Magrolino e con le gambe buone, così eri. Mamma Tota non ti faceva mancare la bistecca. Era solo per te. Perché eri il primo maschio. Ana, Kity, Lili, Mary e Caly, le sorelle, avevano un cibo più leggero. Poi vennero i fratelli Raul detto Lalo e Hugo, “il turco”. Ma sempre la prima bistecca era per te. Erano i tempi che papà Chitoro aveva smesso di fare il barcaiolo a Esquina, abbandonando le chiatte da trasporto di don Lupo Galarza, e lavorava dodici ore al giorno, dalle quattro del mattino al pomeriggio, al mulino Tritumol, una industria chimica che triturava ossa.
Ho letto nel tuo libro: “A me è venuta la pelle dura per quello che ho vissuto a Villa Fiorito”. Povero, ma tosto. E le infinite partite sul campaccio di terra di Las Siete Canchitas con i tuoi amici Goyo Carrizo e Montanita a consumare scarpe e a inzupparti di sudore. Per Goyo non c’era nessuno bravo come te a giocare a pallone, anche se spesso era solo un pallone rotto.
Bene. Goyo ha detto ai dirigenti dell’Argentinos Juniors che tu sei un fenomeno. A nove anni. E quelli gli hanno detto: “Porta il fenomeno con te”. Quelli sono don Francisco Gregorio Cornejo, impiegato al Banco Hipotecario Nacional di Buenos Aires e talent-scout di strada, e il suo aiutante José Emilio Trotta che è per tutti don Yayo. Sono i responsabili delle “cebollitas” dell’Argentinos Juniors, una banda di ragazzi del ’60, la tua età. Mamma Tota dice che puoi andare e papà Chitoro che deve dire? Non dice nulla e questo vuol dire che ci vai.

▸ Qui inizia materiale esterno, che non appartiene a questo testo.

-- ==== Sys2Proof/Machine/Twb.lean ====
section
/-! DEFINITION. *The Two-Wire Rack Bus* (R483 to R495): the module as target and as controller. -/

namespace Sys2Proof.Machine

/-! ### Target (R485 to R488, R491) -/

/-- The target's 7-bit address (R485). -/
def State.tgtAddr (s : State) : Nat := s.getF Fld.TWB_TGT_CTL_ADDR + s.getF Fld.AUX_ADDR_ROLE

/-- The target answers (R486): from step 5 of the start-up sequence on, while ENABLE is 1; a write of ENABLE in the same cycle comes
after the address match (R493). -/
def State.tgtReady (s : State) : Bool := bitOf (s.before Reg.TWB_TGT_CTL) 8 && decide (5 ≤ s.getF Fld.AUX_START_STATUS_STEP)

/-- Command codes of the target (R485). -/
def tgtCodes : List Nat := [0x01, 0x02, 0x03, 0x04, 0x10, 0x11, 0x12]

/-- A transaction addressed to the target with a command code, of the row of command `own`: the target NACKs its address where it
cannot answer; `f` where the code is the row's; a code that the table does not list is counted (R485, R486). -/
def State.target (s : State) (own code : Nat) (f : State → State) : State :=
  if !s.live then s
  else
    let s := { s with twb := { s.twb with free := false } }
    if !s.tgtReady then s.countReg Reg.TWB_BUSY_NACKS
    else if code == own then f s
    else if tgtCodes.contains code then s
    else (s.countReg Reg.TWB_CMD_ERR).raise Ev.TWB_CMD_UNKNOWN

/-- The bytes of a read leave (R487): the count byte if the command has one, the data bytes that the controller clocks, and the PEC
where it acknowledges the last data byte and clocks one more. -/
def State.tgtSend (s : State) (code : Nat) (block : Bool) (data : List Nat) (len : Nat) (pec : Bool) : State :=
  let head := if block then [data.length] else []
  let all := [2 * s.tgtAddr, code, 2 * s.tgtAddr + 1] ++ head ++ data
  let tail := if pec && data.length ≤ len then [crc8 all] else []
  (s.emit .twb code (head ++ data.take len ++ tail)).countReg Reg.TWB_TGT_READS

/-- The answer to a command that names a group of registers: each word is read by the two-wire target (R52, R485). -/
def State.tgtGroup (s : State) (code : Nat) (as : List Nat) (len : Nat) (pec : Bool) : State :=
  let (bs, t) := s.readGroup 4 as
  t.tgtSend code true bs len pec

/-- TWB_IDENT_READ (R485): command 0x01. -/
def execTwbIdentRead (code len : Nat) (pec : Bool) (s : State) : Step :=
  .next (s.target 0x01 code (fun s => s.tgtGroup 0x01 [Reg.SYS_IDENT, Reg.SYS_SERIAL_LO, Reg.SYS_SERIAL_HI] len pec))

/-- TWB_MODE_READ (R485): command 0x02. -/
def execTwbModeRead (code len : Nat) (pec : Bool) (s : State) : Step :=
  .next (s.target 0x02 code (fun s =>
    s.tgtGroup 0x02 [Reg.MODE_STATE, Reg.MODE_LATCH, Reg.MODE_REQ_RESULT, Reg.SYS_RESET_CAUSE] len pec))

/-- TWB_HOURS_READ (R485): command 0x03. -/
def execTwbHoursRead (code len : Nat) (pec : Bool) (s : State) : Step :=
  .next (s.target 0x03 code (fun s => s.tgtGroup 0x03 [Reg.SYS_HOURS, Reg.SYS_POWER_CYCLES] len pec))

/-- TWB_ADDR_READ (R485): command 0x04. -/
def execTwbAddrRead (code len : Nat) (pec : Bool) (s : State) : Step :=
  .next (s.target 0x04 code (fun s =>
    s.tgtGroup 0x04 [Reg.AUX_ADDR, Reg.AUX_ADDR_IO, Reg.AUX_START_STATUS] len pec))

/-- TWB_POINTER_WRITE (R485, R487): command 0x10; a PEC that fails, or a missing one that PEC_REQ asks for, discards the write. -/
def execTwbPointerWrite (code addr : Nat) (pec : Option Nat) (s : State) : Step :=
  .next (s.target 0x10 code (fun s =>
    let sum := crc8 ([2 * s.tgtAddr, 0x10, 4] ++ leBytes 4 addr)
    match pec with
    | some p =>
      if p == sum then (s.setReg Reg.TWB_TGT_POINTER addr).countReg Reg.TWB_TGT_READS
      else (s.countReg Reg.TWB_PEC_ERRS).raise Ev.TWB_PEC_ERR
    | none =>
      (if s.flag Fld.TWB_TGT_CTL_PEC_REQ then s else s.setReg Reg.TWB_TGT_POINTER addr).countReg Reg.TWB_TGT_READS))

/-- TWB_POINTER_READ (R485): command 0x11: STATUS and the word at the pointer, which advances after OK or ABSENT. The word of a
refused access is unstated. -/
def execTwbPointerRead (code len : Nat) (pec : Bool) (s : State) : Step :=
  .next (s.target 0x11 code (fun s =>
    let p := s.getReg Reg.TWB_TGT_POINTER
    let (st, v, t) := s.readAny 4 p 4
    if st == St.ok || st == St.absent then (t.setReg Reg.TWB_TGT_POINTER (p + 4)).tgtSend 0x11 true (st :: leBytes 4 v) len pec
    else t.fresh.tgtSend 0x11 true (st :: leBytes 4 (Config.freeValue t.freeCtr)) len pec))

/-- TWB_FIXED_POINTER_READ (R485): command 0x12: the word at the pointer, 0 where the access is refused. -/
def execTwbFixedPointerRead (code len : Nat) (pec : Bool) (s : State) : Step :=
  .next (s.target 0x12 code (fun s =>
    let (_, v, t) := s.readAny 4 (s.getReg Reg.TWB_TGT_POINTER) 4
    t.tgtSend 0x12 false (leBytes 4 v) len pec))

/-- TWB_PROTO_ERR (R488): a START in the acknowledge slot of a transaction with the target. -/
def execTwbProtoErr (s : State) : Step :=
  .next (if s.live then (s.countReg Reg.TWB_PROTO_ERRS).raise Ev.TWB_PROTO_ERR else s)

/-- TWB_TGT_TIMEOUT (R491): SCL low for 30 ms resets the target's interface. -/
def execTwbTgtTimeout (s : State) : Step :=
  .next (if s.live then (s.countReg Reg.TWB_TIMEOUTS).raise Ev.TWB_TIMEOUT else s)

/-! ### Controller (R489 to R492) -/

/-- Fields of the latched C_CTL and C_CMD. -/
def TwbRun.prot (r : TwbRun) : Nat := bitsOf r.cmd 3 0
def TwbRun.code (r : TwbRun) : Nat := bitsOf r.cmd 15 8
def TwbRun.wlen (r : TwbRun) : Nat := bitsOf r.cmd 25 20
def TwbRun.rlen (r : TwbRun) : Nat := bitsOf r.cmd 31 26
def TwbRun.addr (r : TwbRun) : Nat := bitsOf r.ctl 6 0
def TwbRun.pec (r : TwbRun) : Bool := bitOf r.ctl 7

/-- The bytes that the controller sends up to its STOP, PEC apart, or up to the first byte it reads (R483, R489). -/
def TwbRun.bytes (r : TwbRun) : List Nat :=
  let w := 2 * r.addr
  match r.prot with
  | 0x0 => [w]
  | 0x1 => [w + 1]
  | 0x2 => [w, r.code]
  | 0x3 => [w + 1]
  | 0x4 => [w, r.code] ++ r.data.take 1
  | 0x5 => [w, r.code, w + 1]
  | 0x6 => [w, r.code] ++ r.data.take 2
  | 0x7 => [w, r.code, w + 1]
  | 0x8 => [w, r.code] ++ r.data.take 2 ++ [w + 1]
  | 0x9 => [w, r.code, r.wlen] ++ r.data.take r.wlen
  | 0xA => [w, r.code, w + 1]
  | 0xB => [w, r.code, r.wlen] ++ r.data.take r.wlen ++ [w + 1]
  | 0xC => [w, r.code] ++ r.data.take r.wlen
  | _ => [w, r.code, w + 1]

/-- The transaction reads a block with a count byte. -/
def TwbRun.block (r : TwbRun) : Bool := r.prot == 0xA || r.prot == 0xB

/-- The transaction ends with bytes written. -/
def TwbRun.writes (r : TwbRun) : Bool := [0x2, 0x4, 0x6, 0x9, 0xC].contains r.prot

/-- The bytes the transaction reads after a count byte of `count`. -/
def TwbRun.reads (r : TwbRun) (count : Nat) : Nat := match r.prot with
  | 0x3 => 1
  | 0x5 => 1
  | 0x7 => 2
  | 0x8 => 2
  | 0xA => min count (min 32 r.rlen)
  | 0xB => min count (min 32 r.rlen)
  | 0xD => min 32 r.rlen
  | _ => 0

/-- START goes out on a free bus: the bytes to send leave, with PEC at the end of a write that asks for it. -/
def State.twbStart (s : State) (r : TwbRun) : State :=
  let tail := if r.pec && r.writes then [crc8 r.bytes] else []
  { s with twb := { free := false, run := some { r with started := true } } }.emit .twb (0x100 + r.prot) (r.bytes ++ tail)

/-- A transaction ends with RESULT and the bytes read: C_DATA, C_STATUS, then C_DONE or C_FAIL. -/
def State.twbEnd (s : State) (result : Nat) (data : List Nat) : State :=
  let retried := (s.twb.run.map (·.retried)).getD false
  let s := (withIdx 0 data).foldl (fun (s : State) (b : Nat × Nat) =>
    s.setF ⟨Reg.TWB_C_DATA (b.1 / 4), 8 * (b.1 % 4) + 7, 8 * (b.1 % 4)⟩ b.2) s
  let s := s.setReg Reg.TWB_C_STATUS (data.length * 65536 + result * 256 + 2 * b2n retried)
  { s with twb := { s.twb with run := none } }.raise (if result == 1 then Ev.TWB_C_DONE else Ev.TWB_C_FAIL)

/-- A GO that found BUSY, in the present CLK_FAB cycle (R493). -/
abbrev goKey : Nat := 13

/-- GO is written for protocol `prot` (R489): refused while BUSY, from a module that is not the speaker where HOLDER_ONLY asks for it,
and for a reserved protocol or a block write outside 1 to 32 bytes (assumption log 98); else the transaction waits for a free bus. -/
def State.twbGo (s : State) (prot : Nat) : State :=
  let cmd := s.getReg Reg.TWB_C_CMD
  if cmd % 16 != prot then s
  else if s.flag Fld.TWB_C_STATUS_BUSY then (s.raise Ev.TWB_CFG_REFUSED).arrive goKey
  else
    let data := (List.range 8).flatMap (fun i => leBytes 4 (s.getReg (Reg.TWB_C_DATA i)))
    let r : TwbRun := ⟨s.getReg Reg.TWB_C_CTL, cmd, data, false, false⟩
    let s := { s with twb := { s.twb with run := some r } }
    if (s.flag Fld.TWB_BUS_CFG_HOLDER_ONLY && !s.speaker) || 0xE ≤ prot || ((prot == 0x9 || prot == 0xB) && (r.wlen == 0 || 32 < r.wlen)) then
      s.twbEnd 0x0A []
    else
      let s := s.setB Fld.TWB_C_STATUS_BUSY true
      if s.twb.free then s.twbStart r else s

/-- A transaction on the wire ends. A GO of the same cycle comes after it: it is not refused, and starts a new one (R493). -/
def State.twbFinish (s : State) (result : Nat) (data : List Nat) : State :=
  let s := s.twbEnd result data
  if s.arrivedNow goKey then (s.unraise Ev.TWB_CFG_REFUSED).twbGo (s.getReg Reg.TWB_C_CMD % 16) else s

/-- C_CTL is written with GO, by a command of protocol `prot`: ADDR, PEC and RETRY are taken over first. -/
def State.twbCtl (s : State) (master ctl prot : Nat) : State :=
  s.permit master Reg.TWB_C_CTL (fun s =>
    (s.setReg Reg.TWB_C_CTL (ctl &&& 0x1FF)).twbGo prot)

/-- TWB_QUICK_WRITE (R489). -/
def execTwbQuickWrite (master ctl : Nat) (s : State) : Step := .next (s.twbCtl master ctl 0x0)

/-- TWB_QUICK_READ (R489). -/
def execTwbQuickRead (master ctl : Nat) (s : State) : Step := .next (s.twbCtl master ctl 0x1)

/-- TWB_SEND_BYTE (R489). -/
def execTwbSendByte (master ctl : Nat) (s : State) : Step := .next (s.twbCtl master ctl 0x2)

/-- TWB_RECEIVE_BYTE (R489). -/
def execTwbReceiveByte (master ctl : Nat) (s : State) : Step := .next (s.twbCtl master ctl 0x3)

/-- TWB_WRITE_BYTE (R489). -/
def execTwbWriteByte (master ctl : Nat) (s : State) : Step := .next (s.twbCtl master ctl 0x4)

/-- TWB_READ_BYTE (R489). -/
def execTwbReadByte (master ctl : Nat) (s : State) : Step := .next (s.twbCtl master ctl 0x5)

/-- TWB_WRITE_WORD (R489). -/
def execTwbWriteWord (master ctl : Nat) (s : State) : Step := .next (s.twbCtl master ctl 0x6)

/-- TWB_READ_WORD (R489). -/
def execTwbReadWord (master ctl : Nat) (s : State) : Step := .next (s.twbCtl master ctl 0x7)

/-- TWB_PROCESS_CALL (R489). -/
def execTwbProcessCall (master ctl : Nat) (s : State) : Step := .next (s.twbCtl master ctl 0x8)

/-- TWB_BLOCK_WRITE (R489). -/
def execTwbBlockWrite (master ctl : Nat) (s : State) : Step := .next (s.twbCtl master ctl 0x9)

/-- TWB_BLOCK_READ (R489). -/
def execTwbBlockRead (master ctl : Nat) (s : State) : Step := .next (s.twbCtl master ctl 0xA)

/-- TWB_BLOCK_WRITE_BLOCK_READ (R489). -/
def execTwbBlockWriteBlockRead (master ctl : Nat) (s : State) : Step := .next (s.twbCtl master ctl 0xB)

/-- TWB_FIXED_WRITE (R489). -/
def execTwbFixedWrite (master ctl : Nat) (s : State) : Step := .next (s.twbCtl master ctl 0xC)

/-- TWB_FIXED_READ (R489). -/
def execTwbFixedRead (master ctl : Nat) (s : State) : Step := .next (s.twbCtl master ctl 0xD)

/-- CANCEL (R489): a transaction whose START has not gone out ends with CANCELLED. -/
def State.twbCancel (s : State) : State := match s.twb.run with
  | some r => if r.started || r.retried then s else s.twbEnd 0x0B []
  | none => s

/-- TWB_CANCEL (R489). -/
def execTwbCancel (master : Nat) (s : State) : Step := .next (s.permit master Reg.TWB_C_CTL State.twbCancel)

/-- TWB_BUS_FREE (R490): a waiting transaction, or its retry, starts. -/
def execTwbBusFree (s : State) : Step :=
  if !s.live then .next s
  else match s.twb.run with
    | some r => .next (if r.started then s else s.twbStart r)
    | none => .next { s with twb := { s.twb with free := true } }

/-- C_DONE (R489): the transaction ends on the wire. An excess count gives TOO_LONG, a PEC that fails PEC_ERR. -/
def execCDone (result : TwbResult) (s : State) : Step :=
  match s.live, s.twb.run with
  | true, some r =>
    if !r.started then .next s
    else if result.code == 2 || result.code == 3 then .next (s.twbFinish result.code [])
    else if result.code != 1 then .next s
    else
      let data := (result.data.map (· % 256)).take (r.reads result.count)
      let sum := crc8 (r.bytes ++ (if r.block then [result.count] else []) ++ data)
      if r.block && min 32 r.rlen < result.count then .next (s.twbFinish 0x08 data)
      else if r.pec && !r.writes && 0x1 < r.prot && result.pec != sum then
        .next (((s.countReg Reg.TWB_PEC_ERRS).raise Ev.TWB_PEC_ERR).twbFinish 0x07 data)
      else .next (s.twbFinish 0x01 data)
  | _, _ => .next s

/-- ARB_LOST (R492): in a STOP or repeated START the transaction ends at once; elsewhere the loss is counted and the transaction
retried once where RETRY says so. -/
def execArbLost (afterSr : Bool) (s : State) : Step :=
  match s.live, s.twb.run with
  | true, some r =>
    if !r.started then .next s
    else if afterSr then .next ((s.raise Ev.TWB_ARB_LOST_SR).twbFinish 0x05 [])
    else
      let s := (s.countReg Reg.TWB_ARB_LOSSES).raise Ev.TWB_ARB_LOST
      if bitOf r.ctl 8 && !r.retried then
        .next { s with twb := { s.twb with run := some { r with started := false, retried := true } } }
      else .next (s.twbFinish 0x04 [])
  | _, _ => .next s

/-- TWB_C_TIMEOUT (R491): a transaction in progress is aborted. -/
def execTwbCTimeout (s : State) : Step :=
  .next (if s.live && s.twb.run.isSome then (s.raise Ev.TWB_TIMEOUT).twbFinish 0x06 [] else s)

/-- BUS_STUCK (R491): SDA reads low while START waits; up to 9 clocks and STOP go out. -/
def execBusStuck (cleared : Bool) (s : State) : Step :=
  match s.live, s.twb.run with
  | true, some r => .next (if r.started then s else ((s.emit .twb 0x200 [b2n cleared]).raise Ev.TWB_BUS_STUCK).twbFinish 0x09 [])
  | _, _ => .next s

end Sys2Proof.Machine
end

Fai il viaggio più lungo della tua vita prima che gli aerei ti porteranno dal nuovo mondo al vecchio e viceversa. Ci vogliono due autobus per arrivare a Las Malvinas, il campo d’allenamento dell’Argentinos. Ci vai in un giorno di pioggia e incontri gli altri ragazzini che sono arrivati sul camioncino di don Yayo. Hanno tutti un soprannome. Osvaldo Dalla Buona è Veneno, Oscar Trotta lo chiamano Pando, Daniel Ojeda è il Chino, Claudio Rodrigez è il Mono, la scimmia, e Delgado lo chiamano La Polvere. Sei il più basso di loro. Di una cosa si accorgono tutti: di piede, sei mancino. Dice Cornejo: “Vedo che il destro ti serve solo per camminare, ma a questo porremo rimedio”. Poi dirà a un amico: “Il nano è veramente un fenomeno. L’ho capito dopo dieci minuti vedendolo giocare. Si muove con una grazia e un’autorità fuori dal comune per uno della sua età”.
Ti prendono nelle “cebollitas”, la squadra dei più piccoli fra le formazioni giovanili dell’Argentinos. Giochi e il talento ti preme dentro e vuole uscire fuori. Una la combini subito, a dieci anni. Alla domenica fai il raccattapalle per la prima squadra e sei allo stadio per Argentinos-Boca. Un pallone come quelli della prima squadra non l’hai mai avuto tra i piedi. Nell’intervallo della partita te ne impossessi sotto gli occhi di don Yayo. E cominci uno dei tuoi palleggi infiniti, sinistro, testa, spalla, l’esterno della coscia, ginocchio. Il pallone non tocca mai terra. Attiri l’attenzione. Ti seguono dagli spalti.
Le squadre ritornano in campo, ma la gente ha occhi solo per te. Grida: “Olè, olè”. Stai palleggiando da un quarto d’ora e la partita deve riprendere. La folla urla: “Rimani, rimani”. E’ un bel problema. “Ancora, ancora” urla la gente dello stadio. Non può durare.
Fai un colpo di tacco e col sinistro già magico indirizzi il pallone a don Yayo che lo prende e ti sorride. Alla prossima puntata, pibe.